Here we present a hybrid approach to recognizing protein families among very large (multi-genome) datasets. Our hybrid approach preserves the advantages of single-linkage (SL) clustering identified above, but captures the power of the Markov Cluster algorithm to avoid indiscriminate cluster membership. As quality control, we apply our approach to a manually curated database, Protein Data Bank , and report how the Structural Classification of Proteins (SCOP) database families and domains  map onto the Markov clusters. We demonstrate the application of hybrid clustering to a problem that cannot be usefully addressed by either SL or the Markov Cluster algorithm alone, recognition of orthologs and paralogs of rotary motor ATP synthase F1 subunit proteins , and to a 114-genome dataset of protein sequences. Finally, we describe how clusters with non-redundant genome coverage ("maximally representative clusters", or MRCs) can be selected automatically from the output of our hybrid method, for subsequent analysis e.g. in a phylogenomic pipeline.
Results and discussion
In order to characterise the behaviour of our hybrid method with a well-understood dataset before application to multi-genome data, we used MCL  to cluster PDB at a range of granularities, then mapped SCOP families (fa) and domains (dm) onto the Markov clusters. We assess the resulting mapping from the viewpoints of both PDB (cluster purity) and SCOP (distribution of families or domains over multiple clusters) (Table 1; see Methods for definitions of purity and distribution). Recall that SCOP domains are more compact than SCOP families; one SCOP family can contain one or more SCOP domains.
The MCL inflation parameter I, which alters the relative probabilities of within-cluster and between-cluster random walks, is the main parameter by which users can adjust cluster granularity [4, 17]. At inflation value I = 1.00, 89.5% of all n ≥ 2 clusters are "pure" by SCOP domain, i.e. contain all instances of any SCOP domain represented in that cluster. Markov clusters found at I = 1.10 are slightly more pure by SCOP domain (89.7%) but purity diminishes somewhat thereafter with increasing graininess, to 79.5% at I = 5.00 (Table 1). Looking instead at SCOP families, the Markov clusters are less pure, ranging from 56.1% at I = 1.00 to 38.5% at I = 5.00. These percentages reflect the relative granularity SCOP families and SCOP domains within this subset of PDB: at I = 1.00, for example, the 761 Markov clusters of N ≥ 2 contain 1852 SCOP domains but only 831 SCOP families.

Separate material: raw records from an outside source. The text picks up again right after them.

/-- The SFT block. -/
def regTableSFT : List RegSpec := regTableSFT0 ++ regTableSFT1

/-- Registers of the LOD block, part 0. -/
def regTableLOD0 : List RegSpec := [
  ⟨0x600000, 0x0, 1, [⟨31, 2, .rsv, 0x0⟩, ⟨1, 1, .rw, 0x1⟩, ⟨0, 0, .rw, 0x0⟩]⟩,
  ⟨0x600004, 0x0, 1, [⟨31, 0, .rov, 0x0⟩]⟩,
  ⟨0x601000, 0x20, 144, [⟨31, 0, .rov, 0x0⟩]⟩,
  ⟨0x601004, 0x20, 144, [⟨31, 0, .rov, 0x0⟩]⟩,
  ⟨0x601008, 0x20, 144, [⟨31, 0, .rov, 0x0⟩]⟩,
  ⟨0x60100c, 0x20, 144, [⟨31, 0, .rov, 0x0⟩]⟩,
  ⟨0x601010, 0x20, 144, [⟨31, 0, .rov, 0x0⟩]⟩,
  ⟨0x601014, 0x20, 144, [⟨31, 0, .rov, 0x0⟩]⟩]

/-- The LOD block. -/
def regTableLOD : List RegSpec := regTableLOD0

/-- Registers of the DRL block, part 0. -/
def regTableDRL0 : List RegSpec := [
  ⟨0x500000, 0x0, 1, [⟨31, 3, .rsv, 0x0⟩, ⟨2, 2, .rw, 0x1⟩, ⟨1, 1, .rw, 0x0⟩, ⟨0, 0, .rw, 0x0⟩]⟩,
  ⟨0x500010, 0x0, 1, [⟨31, 0, .rw, 0x0⟩]⟩,
  ⟨0x500014, 0x0, 1, [⟨31, 25, .rsv, 0x0⟩, ⟨24, 0, .rw, 0x0⟩]⟩,
  ⟨0x500018, 0x0, 1, [⟨31, 16, .rsv, 0x0⟩, ⟨15, 0, .rw, 0x0⟩]⟩,
  ⟨0x50001c, 0x0, 1, [⟨31, 16, .rsv, 0x0⟩, ⟨15, 0, .rov, 0x0⟩]⟩,
  ⟨0x500020, 0x0, 1, [⟨31, 16, .rsv, 0x0⟩, ⟨15, 0, .rw, 0x0⟩]⟩,
  ⟨0x500024, 0x0, 1, [⟨31, 0, .rov, 0x0⟩]⟩,
  ⟨0x501000, 0x40, 144, [⟨31, 24, .rsv, 0x0⟩, ⟨23, 16, .rov, 0x60⟩, ⟨15, 8, .rov, 0x0⟩, ⟨7, 1, .rsv, 0x0⟩, ⟨0, 0, .rov, 0x0⟩]⟩,
  ⟨0x501004, 0x40, 144, [⟨31, 0, .rov, 0x0⟩]⟩,
  ⟨0x501008, 0x40, 144, [⟨31, 0, .rov, 0x0⟩]⟩,
  ⟨0x50100c, 0x40, 144, [⟨31, 0, .rov, 0x0⟩]⟩,
  ⟨0x501010, 0x40, 144, [⟨31, 0, .rov, 0x0⟩]⟩]

/-- Registers of the DRL block, part 1. -/
def regTableDRL1 : List RegSpec := [
  ⟨0x501014, 0x40, 144, [⟨31, 0, .rov, 0x0⟩]⟩,
  ⟨0x501018, 0x40, 144, [⟨31, 0, .rov, 0x0⟩]⟩,
  ⟨0x50101c, 0x40, 144, [⟨31, 0, .rov, 0x0⟩]⟩,
  ⟨0x501020, 0x40, 144, [⟨31, 0, .rov, 0x0⟩]⟩,
  ⟨0x501024, 0x40, 144, [⟨31, 0, .rov, 0x0⟩]⟩,
  ⟨0x501028, 0x40, 144, [⟨31, 0, .rov, 0x0⟩]⟩,
  ⟨0x50102c, 0x40, 144, [⟨31, 0, .rov, 0x0⟩]⟩]

/-- The DRL block. -/
def regTableDRL : List RegSpec := regTableDRL0 ++ regTableDRL1

/-- Registers of the SLC block, part 0. -/
def regTableSLC0 : List RegSpec := [
  ⟨0x700000, 0x0, 1, [⟨31, 16, .rsv, 0x0⟩, ⟨15, 8, .rw, 0x10⟩, ⟨7, 2, .rsv, 0x0⟩, ⟨1, 1, .rw, 0x1⟩, ⟨0, 0, .rw, 0x0⟩]⟩,
  ⟨0x701000, 0x40, 144, [⟨31, 0, .rov, 0x0⟩]⟩,
  ⟨0x701004, 0x40, 144, [⟨31, 0, .rov, 0x0⟩]⟩,
  ⟨0x701008, 0x40, 144, [⟨31, 0, .rov, 0x0⟩]⟩,
  ⟨0x70100c, 0x40, 144, [⟨31, 0, .rov, 0x0⟩]⟩,
  ⟨0x701010, 0x40, 144, [⟨31, 0, .rov, 0x0⟩]⟩,
  ⟨0x701014, 0x40, 144, [⟨31, 0, .rov, 0x0⟩]⟩,
  ⟨0x701018, 0x40, 144, [⟨31, 0, .rov, 0x0⟩]⟩,
  ⟨0x70101c, 0x40, 144, [⟨31, 0, .rov, 0x0⟩]⟩,
  ⟨0x701020, 0x40, 144, [⟨31, 0, .rov, 0x0⟩]⟩,
  ⟨0x701024, 0x40, 144, [⟨31, 0, .rov, 0x0⟩]⟩,
  ⟨0x701028, 0x40, 144, [⟨31, 0, .rov, 0x0⟩]⟩]

/-- The SLC block. -/
def regTableSLC : List RegSpec := regTableSLC0

/-- Registers of the CRW block, part 0. -/
def regTableCRW0 : List RegSpec := [
  ⟨0x800000, 0x0, 1, [⟨31, 3, .rsv, 0x0⟩, ⟨2, 2, .rw, 0x0⟩, ⟨1, 1, .rw, 0x0⟩, ⟨0, 0, .rw, 0x1⟩]⟩,
  ⟨0x800004, 0x0, 1, [⟨31, 0, .rw, 0x1000⟩]⟩,
  ⟨0x800010, 0x0, 1, [⟨31, 0, .rw, 0x0⟩]⟩,
  ⟨0x800014, 0x0, 1, [⟨31, 25, .rsv, 0x0⟩, ⟨24, 0, .rw, 0x0⟩]⟩,
  ⟨0x800018, 0x0, 1, [⟨31, 13, .rsv, 0x0⟩, ⟨12, 0, .rw, 0x0⟩]⟩,
  ⟨0x80001c, 0x0, 1, [⟨31, 13, .rsv, 0x0⟩, ⟨12, 0, .rov, 0x0⟩]⟩,
  ⟨0x800020, 0x0, 1, [⟨31, 0, .rw, 0x0⟩]⟩,
  ⟨0x800024, 0x0, 1, [⟨31, 25, .rsv, 0x0⟩, ⟨24, 0, .rw, 0x0⟩]⟩,
  ⟨0x800028, 0x0, 1, [⟨31, 16, .rsv, 0x0⟩, ⟨15, 0, .rw, 0x0⟩]⟩,
  ⟨0x80002c, 0x0, 1, [⟨31, 16, .rsv, 0x0⟩, ⟨15, 0, .rov, 0x0⟩]⟩,
  ⟨0x800030, 0x0, 1, [⟨31, 16, .rsv, 0x0⟩, ⟨15, 0, .rw, 0x0⟩]⟩,
  ⟨0x800034, 0x0, 1, [⟨31, 0, .rov, 0x0⟩]⟩]

/-- Registers of the CRW block, part 1. -/
def regTableCRW1 : List RegSpec := [
  ⟨0x801000, 0x40, 144, [⟨31, 0, .rov, 0x0⟩]⟩,
  ⟨0x801004, 0x40, 144, [⟨31, 0, .rov, 0x0⟩]⟩,
  ⟨0x801008, 0x40, 144, [⟨31, 0, .rov, 0x0⟩]⟩,
  ⟨0x80100c, 0x40, 144, [⟨31, 0, .rov, 0x0⟩]⟩,
  ⟨0x801010, 0x40, 144, [⟨31, 0, .rov, 0x0⟩]⟩,
  ⟨0x801014, 0x40, 144, [⟨31, 0, .rov, 0x0⟩]⟩,
  ⟨0x801018, 0x40, 144, [⟨31, 0, .rov, 0x0⟩]⟩,
  ⟨0x80101c, 0x40, 144, [⟨31, 0, .rov, 0x0⟩]⟩,
  ⟨0x801020, 0x40, 144, [⟨31, 0, .rov, 0x0⟩]⟩]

Among the n ≥ 2 Markov clusters that are pure by SCOP family, 88–92% (depending on granularity) contain only a single SCOP family, and >97% contain either 1 or 2 SCOP families. 51–60% of these clusters contain a single SCOP domain, and 77–85% either 1 or 2 SCOP domains. Cluster purity tends to increase slightly with increasing granularity: higher inflation values yield more and cleaner clusters (Table 1).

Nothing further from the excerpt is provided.